• WHAT YOU NEED TO DO: What number of lines in the entries below include the string "being"? Respond with that number alone.

[Collected data]
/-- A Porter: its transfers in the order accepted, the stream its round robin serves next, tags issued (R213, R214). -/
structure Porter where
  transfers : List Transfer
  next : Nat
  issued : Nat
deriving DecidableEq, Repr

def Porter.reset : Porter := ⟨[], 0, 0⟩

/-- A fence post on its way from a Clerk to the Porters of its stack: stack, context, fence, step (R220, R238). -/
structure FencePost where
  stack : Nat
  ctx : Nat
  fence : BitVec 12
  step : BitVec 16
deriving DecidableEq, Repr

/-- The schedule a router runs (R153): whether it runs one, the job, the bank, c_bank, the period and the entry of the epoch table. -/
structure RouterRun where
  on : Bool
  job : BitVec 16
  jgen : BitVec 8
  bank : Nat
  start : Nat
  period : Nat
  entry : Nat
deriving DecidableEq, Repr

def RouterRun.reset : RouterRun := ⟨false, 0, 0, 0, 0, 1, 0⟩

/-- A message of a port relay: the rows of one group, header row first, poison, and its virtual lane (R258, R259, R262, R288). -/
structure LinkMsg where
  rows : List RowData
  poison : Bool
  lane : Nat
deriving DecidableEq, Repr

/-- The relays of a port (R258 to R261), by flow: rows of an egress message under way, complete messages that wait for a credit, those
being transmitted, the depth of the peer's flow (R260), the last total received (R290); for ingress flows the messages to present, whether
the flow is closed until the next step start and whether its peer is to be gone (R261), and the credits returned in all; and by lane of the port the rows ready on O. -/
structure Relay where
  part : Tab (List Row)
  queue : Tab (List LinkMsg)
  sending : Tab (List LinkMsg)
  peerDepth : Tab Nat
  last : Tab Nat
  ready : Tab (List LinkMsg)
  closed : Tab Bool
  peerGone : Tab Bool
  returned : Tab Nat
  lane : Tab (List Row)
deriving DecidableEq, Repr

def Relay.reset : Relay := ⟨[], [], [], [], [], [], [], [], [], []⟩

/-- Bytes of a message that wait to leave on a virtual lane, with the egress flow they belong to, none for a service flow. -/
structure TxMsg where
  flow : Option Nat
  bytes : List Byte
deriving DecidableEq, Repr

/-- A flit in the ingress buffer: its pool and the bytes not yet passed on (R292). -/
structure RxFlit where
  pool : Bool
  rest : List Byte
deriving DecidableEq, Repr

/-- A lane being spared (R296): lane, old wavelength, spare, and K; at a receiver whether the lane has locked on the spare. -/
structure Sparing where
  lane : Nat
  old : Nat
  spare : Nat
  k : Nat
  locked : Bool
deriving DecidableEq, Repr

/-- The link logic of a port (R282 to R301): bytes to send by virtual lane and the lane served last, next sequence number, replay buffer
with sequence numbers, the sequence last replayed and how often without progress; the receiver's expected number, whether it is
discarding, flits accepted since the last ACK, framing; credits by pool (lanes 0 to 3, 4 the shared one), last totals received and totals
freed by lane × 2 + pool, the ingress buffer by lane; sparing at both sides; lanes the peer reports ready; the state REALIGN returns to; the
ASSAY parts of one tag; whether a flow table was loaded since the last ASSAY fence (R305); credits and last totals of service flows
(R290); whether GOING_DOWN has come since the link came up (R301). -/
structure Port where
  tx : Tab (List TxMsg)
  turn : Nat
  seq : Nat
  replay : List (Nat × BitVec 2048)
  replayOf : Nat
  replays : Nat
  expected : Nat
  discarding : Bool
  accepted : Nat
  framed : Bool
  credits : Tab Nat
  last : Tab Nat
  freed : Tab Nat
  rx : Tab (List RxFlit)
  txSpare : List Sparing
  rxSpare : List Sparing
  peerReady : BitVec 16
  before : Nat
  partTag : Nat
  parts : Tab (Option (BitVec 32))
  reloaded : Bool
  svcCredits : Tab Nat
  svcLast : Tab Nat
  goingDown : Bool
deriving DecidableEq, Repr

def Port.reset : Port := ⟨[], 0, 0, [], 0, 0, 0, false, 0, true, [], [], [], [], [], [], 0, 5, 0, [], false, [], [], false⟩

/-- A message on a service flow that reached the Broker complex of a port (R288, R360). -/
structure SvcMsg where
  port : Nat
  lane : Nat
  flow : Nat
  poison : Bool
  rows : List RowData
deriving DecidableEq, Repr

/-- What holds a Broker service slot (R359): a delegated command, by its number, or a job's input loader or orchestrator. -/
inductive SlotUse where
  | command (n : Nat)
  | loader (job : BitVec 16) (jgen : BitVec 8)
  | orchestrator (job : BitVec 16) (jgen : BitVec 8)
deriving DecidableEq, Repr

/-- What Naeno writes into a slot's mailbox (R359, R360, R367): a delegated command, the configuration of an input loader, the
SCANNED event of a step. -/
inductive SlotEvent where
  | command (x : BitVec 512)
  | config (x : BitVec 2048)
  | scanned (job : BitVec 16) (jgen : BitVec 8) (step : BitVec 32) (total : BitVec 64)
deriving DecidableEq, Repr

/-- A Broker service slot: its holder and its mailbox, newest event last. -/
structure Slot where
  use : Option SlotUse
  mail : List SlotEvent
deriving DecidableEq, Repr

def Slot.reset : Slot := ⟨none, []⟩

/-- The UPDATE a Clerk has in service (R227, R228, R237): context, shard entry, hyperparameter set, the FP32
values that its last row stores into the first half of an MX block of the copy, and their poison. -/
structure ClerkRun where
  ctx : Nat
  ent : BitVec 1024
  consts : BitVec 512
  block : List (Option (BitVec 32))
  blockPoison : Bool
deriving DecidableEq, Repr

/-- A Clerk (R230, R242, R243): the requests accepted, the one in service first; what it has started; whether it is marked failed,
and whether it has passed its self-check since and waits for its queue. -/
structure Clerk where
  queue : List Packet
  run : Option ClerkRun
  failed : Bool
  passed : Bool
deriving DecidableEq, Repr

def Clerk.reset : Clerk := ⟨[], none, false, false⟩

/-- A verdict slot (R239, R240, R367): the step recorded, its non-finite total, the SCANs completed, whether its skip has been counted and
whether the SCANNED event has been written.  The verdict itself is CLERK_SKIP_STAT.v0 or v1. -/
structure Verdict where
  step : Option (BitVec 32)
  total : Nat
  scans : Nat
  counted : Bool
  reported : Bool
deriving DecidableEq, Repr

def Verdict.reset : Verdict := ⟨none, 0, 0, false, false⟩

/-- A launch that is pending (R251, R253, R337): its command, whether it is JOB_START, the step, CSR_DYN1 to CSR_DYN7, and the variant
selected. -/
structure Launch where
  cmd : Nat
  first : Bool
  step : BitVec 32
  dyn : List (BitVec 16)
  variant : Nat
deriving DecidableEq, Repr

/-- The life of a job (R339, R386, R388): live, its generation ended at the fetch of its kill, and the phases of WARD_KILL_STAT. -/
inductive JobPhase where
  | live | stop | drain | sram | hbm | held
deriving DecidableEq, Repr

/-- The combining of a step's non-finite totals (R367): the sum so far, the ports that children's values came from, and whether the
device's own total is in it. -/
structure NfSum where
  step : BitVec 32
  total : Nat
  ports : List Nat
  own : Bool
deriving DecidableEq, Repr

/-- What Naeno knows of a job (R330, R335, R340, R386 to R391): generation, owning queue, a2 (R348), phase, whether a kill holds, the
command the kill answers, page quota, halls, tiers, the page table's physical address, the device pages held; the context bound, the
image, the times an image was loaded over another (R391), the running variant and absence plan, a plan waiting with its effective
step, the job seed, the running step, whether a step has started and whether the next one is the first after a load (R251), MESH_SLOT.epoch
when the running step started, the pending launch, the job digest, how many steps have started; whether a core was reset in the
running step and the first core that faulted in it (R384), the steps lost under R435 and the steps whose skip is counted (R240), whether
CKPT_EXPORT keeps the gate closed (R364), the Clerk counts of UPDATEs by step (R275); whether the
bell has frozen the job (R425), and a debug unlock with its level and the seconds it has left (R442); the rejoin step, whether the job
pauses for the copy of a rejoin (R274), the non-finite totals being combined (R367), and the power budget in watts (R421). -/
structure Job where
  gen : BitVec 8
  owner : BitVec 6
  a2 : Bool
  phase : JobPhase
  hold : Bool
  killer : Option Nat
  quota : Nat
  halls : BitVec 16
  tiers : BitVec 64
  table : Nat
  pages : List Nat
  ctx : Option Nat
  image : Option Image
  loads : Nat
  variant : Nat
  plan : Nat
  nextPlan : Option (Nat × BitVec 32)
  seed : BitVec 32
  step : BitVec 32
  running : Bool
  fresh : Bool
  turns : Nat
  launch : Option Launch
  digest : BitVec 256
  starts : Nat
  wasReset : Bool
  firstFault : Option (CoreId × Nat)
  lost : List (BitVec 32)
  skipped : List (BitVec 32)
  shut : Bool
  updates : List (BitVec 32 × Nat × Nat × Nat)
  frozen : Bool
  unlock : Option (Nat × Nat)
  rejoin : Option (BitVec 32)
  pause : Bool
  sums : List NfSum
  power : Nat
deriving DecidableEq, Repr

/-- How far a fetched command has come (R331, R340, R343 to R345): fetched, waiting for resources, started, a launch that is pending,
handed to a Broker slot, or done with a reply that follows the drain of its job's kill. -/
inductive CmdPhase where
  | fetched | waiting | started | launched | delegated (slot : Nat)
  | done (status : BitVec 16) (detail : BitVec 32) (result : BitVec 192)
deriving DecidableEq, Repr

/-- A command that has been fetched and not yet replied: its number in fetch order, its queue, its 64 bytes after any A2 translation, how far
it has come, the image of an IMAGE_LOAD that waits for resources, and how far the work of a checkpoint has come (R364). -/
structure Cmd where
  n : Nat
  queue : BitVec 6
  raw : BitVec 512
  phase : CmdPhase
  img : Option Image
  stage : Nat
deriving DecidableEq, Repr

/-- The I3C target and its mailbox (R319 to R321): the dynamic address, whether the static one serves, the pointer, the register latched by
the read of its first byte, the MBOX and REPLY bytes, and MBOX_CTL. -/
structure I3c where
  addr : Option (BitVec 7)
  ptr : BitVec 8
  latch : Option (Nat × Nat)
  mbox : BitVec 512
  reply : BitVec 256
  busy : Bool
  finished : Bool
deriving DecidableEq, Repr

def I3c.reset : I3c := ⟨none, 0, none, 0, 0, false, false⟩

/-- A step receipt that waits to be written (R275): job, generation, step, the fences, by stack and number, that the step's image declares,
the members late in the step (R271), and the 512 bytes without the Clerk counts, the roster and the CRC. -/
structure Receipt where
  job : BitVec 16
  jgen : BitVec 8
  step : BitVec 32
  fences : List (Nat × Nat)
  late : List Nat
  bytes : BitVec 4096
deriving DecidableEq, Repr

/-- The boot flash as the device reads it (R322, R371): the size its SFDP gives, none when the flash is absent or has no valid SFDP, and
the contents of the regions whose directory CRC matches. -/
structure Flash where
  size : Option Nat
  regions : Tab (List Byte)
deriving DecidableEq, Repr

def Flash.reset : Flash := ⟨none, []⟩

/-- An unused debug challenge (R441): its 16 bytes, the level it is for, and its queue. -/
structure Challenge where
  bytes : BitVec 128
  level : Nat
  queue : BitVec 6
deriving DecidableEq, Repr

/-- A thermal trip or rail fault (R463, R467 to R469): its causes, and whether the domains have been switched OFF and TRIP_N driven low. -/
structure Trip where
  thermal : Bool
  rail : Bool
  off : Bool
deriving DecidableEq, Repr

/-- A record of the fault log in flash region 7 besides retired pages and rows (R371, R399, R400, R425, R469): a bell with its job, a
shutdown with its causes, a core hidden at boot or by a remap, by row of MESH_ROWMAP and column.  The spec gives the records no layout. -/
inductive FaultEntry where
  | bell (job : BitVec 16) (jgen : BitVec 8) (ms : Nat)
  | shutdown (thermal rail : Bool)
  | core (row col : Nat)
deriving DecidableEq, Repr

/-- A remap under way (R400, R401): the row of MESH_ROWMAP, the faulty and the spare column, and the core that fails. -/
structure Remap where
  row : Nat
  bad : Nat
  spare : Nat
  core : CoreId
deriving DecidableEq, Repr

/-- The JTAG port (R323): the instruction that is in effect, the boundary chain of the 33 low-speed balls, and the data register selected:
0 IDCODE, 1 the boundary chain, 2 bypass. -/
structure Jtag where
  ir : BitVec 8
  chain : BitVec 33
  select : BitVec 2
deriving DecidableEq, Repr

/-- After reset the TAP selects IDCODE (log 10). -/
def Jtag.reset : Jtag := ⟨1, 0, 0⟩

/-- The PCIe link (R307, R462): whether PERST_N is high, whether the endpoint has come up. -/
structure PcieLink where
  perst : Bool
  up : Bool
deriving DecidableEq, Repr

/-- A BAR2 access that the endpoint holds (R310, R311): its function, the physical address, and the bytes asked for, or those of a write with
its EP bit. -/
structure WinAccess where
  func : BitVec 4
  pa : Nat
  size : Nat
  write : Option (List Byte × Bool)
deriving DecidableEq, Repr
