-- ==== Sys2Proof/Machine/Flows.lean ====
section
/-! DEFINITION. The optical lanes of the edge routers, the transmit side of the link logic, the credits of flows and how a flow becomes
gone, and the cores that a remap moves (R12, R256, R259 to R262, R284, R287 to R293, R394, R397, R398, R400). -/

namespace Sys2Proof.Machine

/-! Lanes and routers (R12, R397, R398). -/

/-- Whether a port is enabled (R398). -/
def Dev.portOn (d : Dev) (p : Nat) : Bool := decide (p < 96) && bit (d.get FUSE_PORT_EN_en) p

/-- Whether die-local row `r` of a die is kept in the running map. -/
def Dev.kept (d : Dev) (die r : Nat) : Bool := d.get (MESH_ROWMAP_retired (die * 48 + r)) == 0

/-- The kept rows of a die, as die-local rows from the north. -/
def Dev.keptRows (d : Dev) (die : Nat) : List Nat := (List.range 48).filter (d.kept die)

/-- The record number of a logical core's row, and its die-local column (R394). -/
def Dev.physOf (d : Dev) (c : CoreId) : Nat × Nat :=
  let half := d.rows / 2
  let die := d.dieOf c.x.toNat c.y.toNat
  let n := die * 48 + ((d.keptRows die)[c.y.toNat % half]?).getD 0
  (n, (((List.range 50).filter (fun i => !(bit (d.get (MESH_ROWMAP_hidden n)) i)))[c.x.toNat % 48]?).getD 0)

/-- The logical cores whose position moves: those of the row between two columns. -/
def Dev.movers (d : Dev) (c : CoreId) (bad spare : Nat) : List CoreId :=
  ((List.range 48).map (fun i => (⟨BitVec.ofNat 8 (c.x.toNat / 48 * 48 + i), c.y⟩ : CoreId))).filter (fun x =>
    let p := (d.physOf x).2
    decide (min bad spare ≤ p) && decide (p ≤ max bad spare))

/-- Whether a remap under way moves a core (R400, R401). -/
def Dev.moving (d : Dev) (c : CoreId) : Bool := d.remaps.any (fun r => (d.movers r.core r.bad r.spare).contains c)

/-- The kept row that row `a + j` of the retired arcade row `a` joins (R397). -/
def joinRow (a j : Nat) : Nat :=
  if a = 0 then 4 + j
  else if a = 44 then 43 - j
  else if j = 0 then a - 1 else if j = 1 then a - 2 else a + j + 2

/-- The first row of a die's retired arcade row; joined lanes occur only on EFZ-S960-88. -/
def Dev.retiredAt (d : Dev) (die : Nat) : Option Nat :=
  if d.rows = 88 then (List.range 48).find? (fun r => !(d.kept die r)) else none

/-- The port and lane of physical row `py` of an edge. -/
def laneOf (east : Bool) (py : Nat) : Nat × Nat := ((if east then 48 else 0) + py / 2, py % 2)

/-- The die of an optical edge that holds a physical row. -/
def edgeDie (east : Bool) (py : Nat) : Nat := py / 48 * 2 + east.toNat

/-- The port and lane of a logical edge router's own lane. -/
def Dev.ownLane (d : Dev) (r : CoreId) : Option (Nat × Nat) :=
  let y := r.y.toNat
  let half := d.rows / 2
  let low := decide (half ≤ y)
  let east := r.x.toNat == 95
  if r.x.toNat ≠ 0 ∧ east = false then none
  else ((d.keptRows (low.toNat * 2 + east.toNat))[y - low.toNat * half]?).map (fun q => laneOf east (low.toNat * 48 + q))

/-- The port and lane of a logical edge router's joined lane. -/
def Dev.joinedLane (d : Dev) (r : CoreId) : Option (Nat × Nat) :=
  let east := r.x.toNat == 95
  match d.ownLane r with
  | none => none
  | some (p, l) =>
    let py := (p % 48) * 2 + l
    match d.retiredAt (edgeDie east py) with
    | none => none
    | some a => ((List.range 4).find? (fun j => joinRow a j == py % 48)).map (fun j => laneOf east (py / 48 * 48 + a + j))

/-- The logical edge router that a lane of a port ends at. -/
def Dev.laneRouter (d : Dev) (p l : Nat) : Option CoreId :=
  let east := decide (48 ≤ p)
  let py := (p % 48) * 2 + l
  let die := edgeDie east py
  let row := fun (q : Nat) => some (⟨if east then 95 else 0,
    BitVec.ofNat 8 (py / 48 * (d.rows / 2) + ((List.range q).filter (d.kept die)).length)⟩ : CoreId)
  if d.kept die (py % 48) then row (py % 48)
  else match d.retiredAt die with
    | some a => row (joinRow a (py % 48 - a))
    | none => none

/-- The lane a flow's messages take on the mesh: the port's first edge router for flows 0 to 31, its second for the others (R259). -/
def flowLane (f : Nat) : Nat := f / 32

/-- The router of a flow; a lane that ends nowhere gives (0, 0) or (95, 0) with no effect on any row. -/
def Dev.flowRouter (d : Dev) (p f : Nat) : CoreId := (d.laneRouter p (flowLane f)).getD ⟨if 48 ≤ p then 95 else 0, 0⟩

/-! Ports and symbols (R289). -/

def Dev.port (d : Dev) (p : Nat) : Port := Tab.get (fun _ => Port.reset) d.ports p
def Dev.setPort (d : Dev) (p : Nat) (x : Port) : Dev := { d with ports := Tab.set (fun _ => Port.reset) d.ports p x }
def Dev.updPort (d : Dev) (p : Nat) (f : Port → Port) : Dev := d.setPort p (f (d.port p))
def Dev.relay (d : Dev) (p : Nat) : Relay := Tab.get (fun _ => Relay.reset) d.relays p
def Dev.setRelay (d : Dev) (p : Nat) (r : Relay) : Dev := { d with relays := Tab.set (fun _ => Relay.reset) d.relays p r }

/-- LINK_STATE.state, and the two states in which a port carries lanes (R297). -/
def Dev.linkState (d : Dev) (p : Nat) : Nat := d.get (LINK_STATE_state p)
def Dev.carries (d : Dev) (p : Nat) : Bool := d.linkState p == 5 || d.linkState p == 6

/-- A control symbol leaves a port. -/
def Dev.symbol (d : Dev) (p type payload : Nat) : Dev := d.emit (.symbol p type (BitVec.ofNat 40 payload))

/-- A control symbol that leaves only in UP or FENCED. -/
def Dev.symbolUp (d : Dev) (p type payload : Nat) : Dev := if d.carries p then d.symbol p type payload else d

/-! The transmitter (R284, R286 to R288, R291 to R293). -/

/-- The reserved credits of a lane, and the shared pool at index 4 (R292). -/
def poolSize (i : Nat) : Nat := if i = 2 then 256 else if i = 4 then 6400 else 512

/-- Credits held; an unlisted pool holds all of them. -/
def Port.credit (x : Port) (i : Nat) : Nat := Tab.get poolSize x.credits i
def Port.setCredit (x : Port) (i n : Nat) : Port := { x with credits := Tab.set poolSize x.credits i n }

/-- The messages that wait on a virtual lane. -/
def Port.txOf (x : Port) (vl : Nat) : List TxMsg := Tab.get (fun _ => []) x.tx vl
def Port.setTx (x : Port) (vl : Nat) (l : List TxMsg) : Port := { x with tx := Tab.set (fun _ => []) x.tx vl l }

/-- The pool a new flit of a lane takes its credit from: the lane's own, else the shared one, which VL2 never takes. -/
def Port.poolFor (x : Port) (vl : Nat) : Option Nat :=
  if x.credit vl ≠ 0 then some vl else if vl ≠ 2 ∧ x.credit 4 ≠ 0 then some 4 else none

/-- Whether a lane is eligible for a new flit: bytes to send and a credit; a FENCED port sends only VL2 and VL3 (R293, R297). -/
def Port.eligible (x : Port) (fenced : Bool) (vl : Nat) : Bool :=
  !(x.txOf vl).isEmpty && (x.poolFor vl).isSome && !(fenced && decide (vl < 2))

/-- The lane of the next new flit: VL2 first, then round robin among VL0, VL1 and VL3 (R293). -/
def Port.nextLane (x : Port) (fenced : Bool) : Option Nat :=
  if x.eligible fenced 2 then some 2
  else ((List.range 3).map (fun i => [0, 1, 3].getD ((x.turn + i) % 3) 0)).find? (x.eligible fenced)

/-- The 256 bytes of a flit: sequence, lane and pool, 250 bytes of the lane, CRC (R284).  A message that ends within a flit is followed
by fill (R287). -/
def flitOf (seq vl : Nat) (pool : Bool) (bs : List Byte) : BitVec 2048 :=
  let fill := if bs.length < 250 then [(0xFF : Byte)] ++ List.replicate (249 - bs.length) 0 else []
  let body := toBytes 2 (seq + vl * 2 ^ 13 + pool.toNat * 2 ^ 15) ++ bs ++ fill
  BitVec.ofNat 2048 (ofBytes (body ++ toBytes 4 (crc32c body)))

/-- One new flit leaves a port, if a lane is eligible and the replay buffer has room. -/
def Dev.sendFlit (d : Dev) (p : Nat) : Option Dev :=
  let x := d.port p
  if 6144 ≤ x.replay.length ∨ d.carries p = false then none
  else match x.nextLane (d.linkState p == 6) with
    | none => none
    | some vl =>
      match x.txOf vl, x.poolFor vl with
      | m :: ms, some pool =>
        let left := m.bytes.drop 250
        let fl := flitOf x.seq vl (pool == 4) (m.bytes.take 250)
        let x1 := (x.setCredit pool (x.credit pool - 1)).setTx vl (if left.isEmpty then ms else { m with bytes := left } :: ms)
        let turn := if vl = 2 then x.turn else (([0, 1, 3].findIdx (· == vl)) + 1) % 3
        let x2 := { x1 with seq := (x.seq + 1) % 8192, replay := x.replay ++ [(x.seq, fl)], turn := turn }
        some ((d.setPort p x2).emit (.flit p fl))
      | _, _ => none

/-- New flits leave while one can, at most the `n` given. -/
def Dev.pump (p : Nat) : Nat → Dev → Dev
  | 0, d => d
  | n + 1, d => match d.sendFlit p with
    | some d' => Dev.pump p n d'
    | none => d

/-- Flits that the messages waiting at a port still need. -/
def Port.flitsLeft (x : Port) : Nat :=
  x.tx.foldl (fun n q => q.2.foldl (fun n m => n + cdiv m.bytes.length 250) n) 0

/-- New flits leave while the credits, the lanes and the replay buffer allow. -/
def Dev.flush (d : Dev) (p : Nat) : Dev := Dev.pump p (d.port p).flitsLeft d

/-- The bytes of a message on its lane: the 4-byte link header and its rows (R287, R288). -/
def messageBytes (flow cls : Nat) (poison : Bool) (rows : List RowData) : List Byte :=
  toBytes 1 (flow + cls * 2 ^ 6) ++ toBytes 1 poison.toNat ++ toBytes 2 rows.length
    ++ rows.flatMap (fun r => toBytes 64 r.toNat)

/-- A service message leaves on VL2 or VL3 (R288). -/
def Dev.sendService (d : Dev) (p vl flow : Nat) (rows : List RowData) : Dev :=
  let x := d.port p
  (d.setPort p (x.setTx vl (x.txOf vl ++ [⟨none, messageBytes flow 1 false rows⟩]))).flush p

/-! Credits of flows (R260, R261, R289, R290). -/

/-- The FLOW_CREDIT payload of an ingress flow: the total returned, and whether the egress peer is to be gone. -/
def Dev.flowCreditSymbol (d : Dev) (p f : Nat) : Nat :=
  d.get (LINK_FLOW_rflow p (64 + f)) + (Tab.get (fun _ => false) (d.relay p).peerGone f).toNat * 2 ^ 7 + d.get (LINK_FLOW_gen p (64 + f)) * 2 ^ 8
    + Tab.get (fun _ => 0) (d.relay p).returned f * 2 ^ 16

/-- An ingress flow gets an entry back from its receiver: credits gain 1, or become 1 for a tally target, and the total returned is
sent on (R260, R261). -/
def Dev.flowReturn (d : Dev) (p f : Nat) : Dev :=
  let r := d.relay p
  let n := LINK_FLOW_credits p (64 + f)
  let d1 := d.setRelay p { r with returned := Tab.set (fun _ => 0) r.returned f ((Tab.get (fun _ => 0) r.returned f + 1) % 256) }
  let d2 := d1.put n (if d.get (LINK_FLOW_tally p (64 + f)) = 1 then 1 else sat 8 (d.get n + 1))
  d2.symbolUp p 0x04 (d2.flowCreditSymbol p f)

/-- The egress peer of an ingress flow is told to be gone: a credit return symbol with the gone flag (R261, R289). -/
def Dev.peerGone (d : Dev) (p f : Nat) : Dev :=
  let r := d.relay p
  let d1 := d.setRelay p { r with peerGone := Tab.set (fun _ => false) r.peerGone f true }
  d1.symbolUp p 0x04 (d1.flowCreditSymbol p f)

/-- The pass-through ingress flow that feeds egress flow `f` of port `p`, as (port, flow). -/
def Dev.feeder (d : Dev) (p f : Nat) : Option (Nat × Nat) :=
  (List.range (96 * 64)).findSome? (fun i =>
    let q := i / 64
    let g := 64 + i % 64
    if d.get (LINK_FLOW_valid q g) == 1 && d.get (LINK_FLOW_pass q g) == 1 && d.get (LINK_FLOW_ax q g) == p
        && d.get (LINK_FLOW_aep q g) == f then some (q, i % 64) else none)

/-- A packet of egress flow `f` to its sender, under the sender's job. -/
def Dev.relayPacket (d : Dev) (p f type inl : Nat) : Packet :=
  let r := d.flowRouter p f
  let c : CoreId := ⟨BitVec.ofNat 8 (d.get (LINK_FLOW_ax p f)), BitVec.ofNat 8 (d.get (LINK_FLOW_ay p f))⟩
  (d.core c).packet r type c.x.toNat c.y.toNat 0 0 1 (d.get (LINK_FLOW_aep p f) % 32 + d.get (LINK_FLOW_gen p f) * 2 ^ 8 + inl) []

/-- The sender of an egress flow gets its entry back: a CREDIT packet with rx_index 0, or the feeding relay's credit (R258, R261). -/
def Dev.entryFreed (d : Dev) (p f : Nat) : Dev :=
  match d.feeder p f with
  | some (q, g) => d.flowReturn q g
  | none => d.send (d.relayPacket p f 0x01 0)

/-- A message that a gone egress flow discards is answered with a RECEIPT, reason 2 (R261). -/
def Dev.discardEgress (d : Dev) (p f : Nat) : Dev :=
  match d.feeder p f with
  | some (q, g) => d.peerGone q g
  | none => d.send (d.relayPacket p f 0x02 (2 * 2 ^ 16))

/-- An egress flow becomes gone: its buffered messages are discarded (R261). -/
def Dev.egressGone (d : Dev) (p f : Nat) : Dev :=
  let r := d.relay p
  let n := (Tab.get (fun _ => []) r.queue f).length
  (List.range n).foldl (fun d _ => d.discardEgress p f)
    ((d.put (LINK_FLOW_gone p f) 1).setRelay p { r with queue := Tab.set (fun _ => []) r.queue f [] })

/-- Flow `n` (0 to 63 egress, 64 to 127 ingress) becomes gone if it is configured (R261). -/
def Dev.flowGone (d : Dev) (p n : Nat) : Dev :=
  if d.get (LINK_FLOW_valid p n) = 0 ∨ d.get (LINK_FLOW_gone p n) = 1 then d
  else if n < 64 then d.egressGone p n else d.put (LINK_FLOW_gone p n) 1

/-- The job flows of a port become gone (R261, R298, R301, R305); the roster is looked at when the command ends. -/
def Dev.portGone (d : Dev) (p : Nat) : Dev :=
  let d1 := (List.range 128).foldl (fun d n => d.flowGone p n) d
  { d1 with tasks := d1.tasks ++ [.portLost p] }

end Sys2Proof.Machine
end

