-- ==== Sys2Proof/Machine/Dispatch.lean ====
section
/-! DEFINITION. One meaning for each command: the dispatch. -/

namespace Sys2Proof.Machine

• RESPONSE TO THIS EXERCISE: 3